Splitting the nucleus: what's wrong with the tripartite ring model?

The segregation of sister DNA molecules at mitosis involves their traction to opposite poles by microtubules attached to kinetochores. By creating tension required to stabilize kinetochore microtubules, sister chromatid cohesion has a key role in ensuring that sister kinetochores attach to microtubules with opposing polarity, a process known as biorientation. Cohesion is mediated by a cohesin complex whose Smc1, Smc3, and kleisin subunits form a tripartite ring thought to hold sister DNAs together by entrapping them (the ring model). Sister chromatid disjunction at the onset of anaphase is triggered by a thiol protease called separase whose activation, only when all chromosomes have bioriented, opens the cohesin ring by cleaving its kleisin subunit.

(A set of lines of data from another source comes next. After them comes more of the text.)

-- ==== Sys2Proof/Machine/Operands.lean ====
section
/-! DEFINITION. The operands a command or a hardware step reads: the fields of `ARG` and the raw samples at the staging cursor. -/

namespace Sys2Proof.Machine

/-- `wrap = ARG[15:0]` (30_encoding R97). -/
def State.argWrap (s : State) : Half := s.arg.extractLsb' 0 16
/-- `divider = ARG[31:16]` (R97). -/
def State.argDiv (s : State) : Half := s.arg.extractLsb' 16 16

/-- `S << RS`: the output words one staging half lasts (10_state R29, 41_volume_mixer R148 (e)). -/
def State.halfWords (s : State) : Nat := s.params.s <<< s.rs.toNat

/-- `CURSOR >> RS`: the index of the raw sample of the next output word (40_transfer_ring R124). -/
def State.sampleIndex (s : State) : Nat := s.cursor.toNat >>> s.rs.toNat

/-- `rawL`: the left raw sample at the cursor (R124). -/
def State.rawLeft (s : State) : Half := s.sb s.curHalf 0#1 s.sampleIndex

/-- `rawR`: in mono mode the left sample, and channel 1 is not read (R124, D35). -/
def State.rawRight (s : State) : Half :=
  if s.mono then s.rawLeft else s.sb s.curHalf 1#1 s.sampleIndex

end Sys2Proof.Machine
end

Separase is inhibited by the binding of an inhibitory chaperone called securin whose destruction at the hands of a ubiquitin protein ligase called the anaphase-promoting complex/cyclosome (APC/C) is essential for kleisin cleavage and sister chromatid disjunction. We describe microinjection experiments showing that cohesin cleavage and Cdk1 down-regulation are sufficient to drive formation of daughter nuclei in cells arrested in metaphase due to inactivation of the APC/C and describe chemical cross-linking experiments consistent with the ring model. How sister DNAs enter the cohesin ring and are retained inside for long periods of time after the completion of DNA replication remains poorly understood.